[Stored items]
-- ==== Sys2Proof/Laws/Keeps.lean ====
section
/-! SUPPORT. Every shared operation leaves the queue of waiting commands alone, keeps the memories behind the mesh in their
canonical form, and keeps the device-wide sequences away from their reserved numbers. -/

set_option linter.unusedTactic false
set_option linter.unreachableTactic false
set_option linter.unusedSimpArgs false
set_option linter.unusedVariables false

namespace Sys2Proof.Machine

open Sys2Proof.Safety

/-- What every operation keeps, from state s to state u. -/
structure keeps (s u : State) : Prop where
  pending : u.pending = s.pending
  mem : canonical s → canonical u
  seq : numbered s → numbered u

/-- What `keeps` reads of a state. -/
def keptPart (s : State) : List Instr × List Host.Cell × List Nat :=
  (s.pending, s.mesh.mem, [s.fault.nextEseq, s.molfen.nextTseq, s.roll.nextJseq, s.sweep.nextDseq, s.tx.nextRqid,
    s.sweep.dseqReserved, s.tx.rqidReserved])

theorem keeps.refl (s : State) : keeps s s := ⟨rfl, id, id⟩
theorem keeps.trans {s u v : State} (h : keeps s u) (g : keeps u v) : keeps s v :=
  ⟨g.pending.trans h.pending, g.mem ∘ h.mem, g.seq ∘ h.seq⟩
/-- An update of anything else. -/
theorem keeps.of_part {s x u : State} (h : keeps s x) (e : keptPart u = keptPart x) : keeps s u := by
  simp only [keptPart, Prod.mk.injEq, List.cons.injEq, and_true] at e
  obtain ⟨e1, e2, e3, e4, e5, e6, e7, e8, e9⟩ := e
  refine ⟨e1.trans h.pending, fun c => ?_, fun c => ?_⟩
  · unfold canonical; rw [e2]; exact h.mem c
  · have := h.seq c
    unfold numbered at this ⊢
    rw [e3, e4, e5, e6, e7, e8, e9]; exact this
/-- `keeps`, of the parts it reads. -/
def keepsParts (s : State) (p : List Instr) (m : List Host.Cell) (a b c d e f g : Nat) : Prop :=
  p = s.pending ∧ (canonical s → memWf m = true)
    ∧ (numbered s → seqOk a ∧ seqOk b ∧ seqOk c ∧ seqOk d ∧ seqOk e ∧ seqOk f ∧ seqOk g)
theorem keeps_iff_parts {s u : State} : keeps s u ↔ keepsParts s u.pending u.mesh.mem u.fault.nextEseq u.molfen.nextTseq
    u.roll.nextJseq u.sweep.nextDseq u.tx.nextRqid u.sweep.dseqReserved u.tx.rqidReserved :=
  ⟨fun h => ⟨h.pending, h.mem, h.seq⟩, fun h => ⟨h.1, h.2.1, h.2.2⟩⟩
theorem keepsParts_of {s x : State} (h : keeps s x) : keepsParts s x.pending x.mesh.mem x.fault.nextEseq x.molfen.nextTseq
    x.roll.nextJseq x.sweep.nextDseq x.tx.nextRqid x.sweep.dseqReserved x.tx.rqidReserved := keeps_iff_parts.1 h
/-- A record update written out. -/
theorem keeps_mk {s : State} {p fc a o st m pw t l r} {sw : SweepUnit} {v} {ro : RollUnit} {tx : TxUnit} {ci pf ti}
    {me : MeshUnit} {pa} {f : FaultUnit} {mo : MolfenUnit} {sk sn sa} :
    keeps s (State.mk p fc a o st m pw t l r sw v ro tx ci pf ti me pa f mo sk sn sa)
      = keepsParts s p me.mem f.nextEseq mo.nextTseq ro.nextJseq sw.nextDseq tx.nextRqid sw.dseqReserved tx.rqidReserved :=
  propext keeps_iff_parts
theorem keeps.ite {c : Prop} [Decidable c] {s u v : State} (h : keeps s u) (g : keeps s v) : keeps s (if c then u else v) := by
  split <;> assumption
theorem keeps.foldl {α : Type} {s x : State} (f : State → α → State) (l : List α) (h : keeps s x)
    (hf : ∀ y a, keeps s y → keeps s (f y a)) : keeps s (l.foldl f x) := by
  induction l generalizing x with
  | nil => exact h
  | cons a l ih => exact ih (hf x a h)
theorem keeps.foldl2 {α β : Type} {s : State} {x : State × β} (f : State × β → α → State × β) (l : List α) (h : keeps s x.1)
    (hf : ∀ y a, keeps s y.1 → keeps s (f y a).1) : keeps s (l.foldl f x).1 := by
  induction l generalizing x with
  | nil => exact h
  | cons a l ih => exact ih (hf x a h)
theorem seqNext_ok (n : Nat) (h : seqOk n) : seqOk (seqNext n) := by
  unfold seqNext seqOk at *; split <;> omega
theorem seqAdd_ok (n k : Nat) : seqOk (seqAdd n k) := by
  unfold seqAdd seqOk; omega

theorem answerOf_keeps {s0 : State} (st : Status) (data : Nat) {s : State} (h0 : keeps s0 s) :
    keeps s0 (answerOf st data s) := by
  unfold answerOf
  repeat' first
    | with_reducible assumption
    | with_reducible refine keeps.foldl _ _ ?_ (fun y a hy => ?_)
    | with_reducible apply keeps.ite
    | with_reducible apply keepsParts_of
    | simp only [keeps_mk]
    | dsimp only
    | split
    | (intro y hy)

theorem answering_keeps {s0 : State} (st : Status) {s : State} (h0 : keeps s0 s) :
    keeps s0 (answering st s) := by
  unfold answering
  repeat' first
    | with_reducible assumption
    | with_reducible apply answerOf_keeps
    | with_reducible refine keeps.foldl _ _ ?_ (fun y a hy => ?_)
    | with_reducible apply keeps.ite
    | with_reducible apply keepsParts_of
    | simp only [keeps_mk]
    | dsimp only
    | split
    | (intro y hy)

theorem emit_keeps {s0 : State} (e : Emission) {s : State} (h0 : keeps s0 s) :
    keeps s0 (emit e s) := by
  unfold emit
  repeat' first
    | with_reducible assumption
    | with_reducible refine keeps.foldl _ _ ?_ (fun y a hy => ?_)
    | with_reducible apply keeps.ite
    | with_reducible apply keepsParts_of
    | simp only [keeps_mk]
    | dsimp only
    | split
    | (intro y hy)

theorem emitAll_keeps {s0 : State} (es : List Emission) {s : State} (h0 : keeps s0 s) :
    keeps s0 (emitAll es s) := by
  unfold emitAll
  repeat' first
    | with_reducible assumption
    | with_reducible refine keeps.foldl _ _ ?_ (fun y a hy => ?_)
    | with_reducible apply keeps.ite
    | with_reducible apply keepsParts_of
    | simp only [keeps_mk]
    | dsimp only
    | split
    | (intro y hy)

theorem drawFree_keeps {s0 : State} {s : State} (h0 : keeps s0 s) :
    keeps s0 (drawFree s).2 := by
  unfold drawFree
  repeat' first
    | with_reducible assumption
    | with_reducible refine keeps.foldl _ _ ?_ (fun y a hy => ?_)
    | with_reducible apply keeps.ite
    | with_reducible apply keepsParts_of
    | simp only [keeps_mk]
    | dsimp only
    | split
    | (intro y hy)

TASK GOAL ▸
Take the entries above and return only the lines from the one with "keeps s (State.mk" to the one with "split <;> assumption", both included, unchanged.

ANSWER SPACE ▸
    keeps s (State.mk p fc a o st m pw t l r sw v ro tx ci pf ti me pa f mo sk sn sa)
      = keepsParts s p me.mem f.nextEseq mo.nextTseq ro.nextJseq sw.nextDseq tx.nextRqid sw.dseqReserved tx.rqidReserved :=
  propext keeps_iff_parts
theorem keeps.ite {c : Prop} [Decidable c] {s u v : State} (h : keeps s u) (g : keeps s v) : keeps s (if c then u else v) := by
  split <;> assumption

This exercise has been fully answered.